** Opening DATA PROVIDED block **

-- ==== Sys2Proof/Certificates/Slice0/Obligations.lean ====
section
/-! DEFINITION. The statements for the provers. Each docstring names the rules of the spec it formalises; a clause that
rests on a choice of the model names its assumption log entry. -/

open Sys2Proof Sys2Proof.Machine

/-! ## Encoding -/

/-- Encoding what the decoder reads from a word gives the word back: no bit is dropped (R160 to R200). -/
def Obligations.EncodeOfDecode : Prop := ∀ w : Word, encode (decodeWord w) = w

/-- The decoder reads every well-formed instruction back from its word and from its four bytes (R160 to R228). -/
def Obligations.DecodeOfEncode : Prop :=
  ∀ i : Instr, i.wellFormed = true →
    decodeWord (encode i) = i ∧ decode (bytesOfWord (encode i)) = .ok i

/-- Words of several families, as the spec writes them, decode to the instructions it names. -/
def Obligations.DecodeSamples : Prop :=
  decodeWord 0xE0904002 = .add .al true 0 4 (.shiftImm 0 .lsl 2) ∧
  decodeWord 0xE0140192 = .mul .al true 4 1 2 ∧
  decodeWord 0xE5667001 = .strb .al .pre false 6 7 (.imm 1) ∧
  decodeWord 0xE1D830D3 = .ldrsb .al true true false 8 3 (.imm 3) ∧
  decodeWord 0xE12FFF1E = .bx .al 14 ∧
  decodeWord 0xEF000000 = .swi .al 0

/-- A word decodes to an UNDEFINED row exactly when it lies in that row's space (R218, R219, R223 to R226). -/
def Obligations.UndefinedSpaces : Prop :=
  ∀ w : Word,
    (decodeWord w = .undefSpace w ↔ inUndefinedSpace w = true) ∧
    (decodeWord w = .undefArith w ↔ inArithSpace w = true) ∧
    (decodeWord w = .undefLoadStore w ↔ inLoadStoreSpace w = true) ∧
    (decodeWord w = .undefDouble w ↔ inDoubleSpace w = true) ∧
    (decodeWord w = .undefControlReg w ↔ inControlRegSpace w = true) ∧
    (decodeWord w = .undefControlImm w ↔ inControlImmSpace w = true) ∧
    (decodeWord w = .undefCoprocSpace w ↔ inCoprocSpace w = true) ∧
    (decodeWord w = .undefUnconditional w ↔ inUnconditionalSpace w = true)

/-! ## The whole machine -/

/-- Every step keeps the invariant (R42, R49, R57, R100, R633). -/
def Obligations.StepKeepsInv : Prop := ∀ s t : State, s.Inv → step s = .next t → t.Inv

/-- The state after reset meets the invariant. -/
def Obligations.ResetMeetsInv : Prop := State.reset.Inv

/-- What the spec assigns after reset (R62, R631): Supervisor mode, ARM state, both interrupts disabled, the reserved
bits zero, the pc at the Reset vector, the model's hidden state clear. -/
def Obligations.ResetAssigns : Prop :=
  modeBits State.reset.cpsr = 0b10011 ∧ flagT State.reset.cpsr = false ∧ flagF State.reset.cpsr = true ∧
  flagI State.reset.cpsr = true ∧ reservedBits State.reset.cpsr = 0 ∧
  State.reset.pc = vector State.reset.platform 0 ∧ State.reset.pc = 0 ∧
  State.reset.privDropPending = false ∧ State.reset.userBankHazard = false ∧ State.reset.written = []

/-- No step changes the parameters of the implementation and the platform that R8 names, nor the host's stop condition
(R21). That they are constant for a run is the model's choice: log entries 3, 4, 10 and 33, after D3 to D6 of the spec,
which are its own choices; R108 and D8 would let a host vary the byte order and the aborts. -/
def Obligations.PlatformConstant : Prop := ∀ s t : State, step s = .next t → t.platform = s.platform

** Closing DATA PROVIDED block **
** Opening DATA PROVIDED block **

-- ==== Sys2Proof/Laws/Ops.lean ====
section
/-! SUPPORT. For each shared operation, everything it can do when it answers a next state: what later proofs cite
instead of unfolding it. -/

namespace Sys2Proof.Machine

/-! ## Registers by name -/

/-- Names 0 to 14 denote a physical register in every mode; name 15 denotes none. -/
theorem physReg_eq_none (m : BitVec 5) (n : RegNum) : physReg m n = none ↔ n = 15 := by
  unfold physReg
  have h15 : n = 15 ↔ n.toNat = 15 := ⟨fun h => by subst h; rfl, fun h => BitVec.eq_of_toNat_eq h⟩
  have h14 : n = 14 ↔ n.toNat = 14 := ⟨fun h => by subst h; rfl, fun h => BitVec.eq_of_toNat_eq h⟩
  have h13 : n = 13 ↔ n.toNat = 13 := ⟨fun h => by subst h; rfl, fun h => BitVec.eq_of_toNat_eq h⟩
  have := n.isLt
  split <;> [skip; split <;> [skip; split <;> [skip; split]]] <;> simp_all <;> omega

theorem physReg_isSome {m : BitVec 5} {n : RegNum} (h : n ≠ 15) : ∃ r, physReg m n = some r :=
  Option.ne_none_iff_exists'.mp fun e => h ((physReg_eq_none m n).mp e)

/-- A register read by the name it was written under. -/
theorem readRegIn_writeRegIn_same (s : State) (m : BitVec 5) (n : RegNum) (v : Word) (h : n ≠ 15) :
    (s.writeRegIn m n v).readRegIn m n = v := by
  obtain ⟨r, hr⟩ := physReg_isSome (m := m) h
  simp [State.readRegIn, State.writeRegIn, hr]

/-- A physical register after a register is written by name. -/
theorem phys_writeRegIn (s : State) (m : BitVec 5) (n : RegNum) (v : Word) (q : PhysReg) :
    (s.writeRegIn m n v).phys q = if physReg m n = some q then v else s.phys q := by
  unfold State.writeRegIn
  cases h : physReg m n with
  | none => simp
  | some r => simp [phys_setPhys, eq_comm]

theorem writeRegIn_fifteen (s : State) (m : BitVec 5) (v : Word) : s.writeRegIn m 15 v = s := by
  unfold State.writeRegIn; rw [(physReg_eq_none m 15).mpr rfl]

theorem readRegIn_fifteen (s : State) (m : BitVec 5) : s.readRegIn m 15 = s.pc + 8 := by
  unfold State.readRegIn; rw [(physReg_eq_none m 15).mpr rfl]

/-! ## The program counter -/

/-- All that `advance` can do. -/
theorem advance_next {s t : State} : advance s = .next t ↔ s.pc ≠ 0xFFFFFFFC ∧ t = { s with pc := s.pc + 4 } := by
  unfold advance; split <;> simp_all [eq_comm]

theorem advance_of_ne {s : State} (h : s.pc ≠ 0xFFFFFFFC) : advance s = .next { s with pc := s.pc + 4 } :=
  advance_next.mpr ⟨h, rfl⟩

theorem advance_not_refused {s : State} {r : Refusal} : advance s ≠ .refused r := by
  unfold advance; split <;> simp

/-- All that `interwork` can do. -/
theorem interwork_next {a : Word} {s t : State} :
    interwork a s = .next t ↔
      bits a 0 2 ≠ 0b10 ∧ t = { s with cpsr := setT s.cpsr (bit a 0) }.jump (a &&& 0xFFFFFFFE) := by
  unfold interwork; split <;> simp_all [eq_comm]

** Closing DATA PROVIDED block **

**PROBLEM TO SOLVE**
Look above for the line holding "(R21). That they" and the line holding "def Obligations.PlatformConstant : Prop", then output exactly those two lines and every line between them, nothing more.

**RESULT OF THIS EXERCISE**
(R21). That they are constant for a run is the model's choice: log entries 3, 4, 10 and 33, after D3 to D6 of the spec,
which are its own choices; R108 and D8 would let a host vary the byte order and the aborts. -/
def Obligations.PlatformConstant : Prop := ∀ s t : State, step s = .next t → t.platform = s.platform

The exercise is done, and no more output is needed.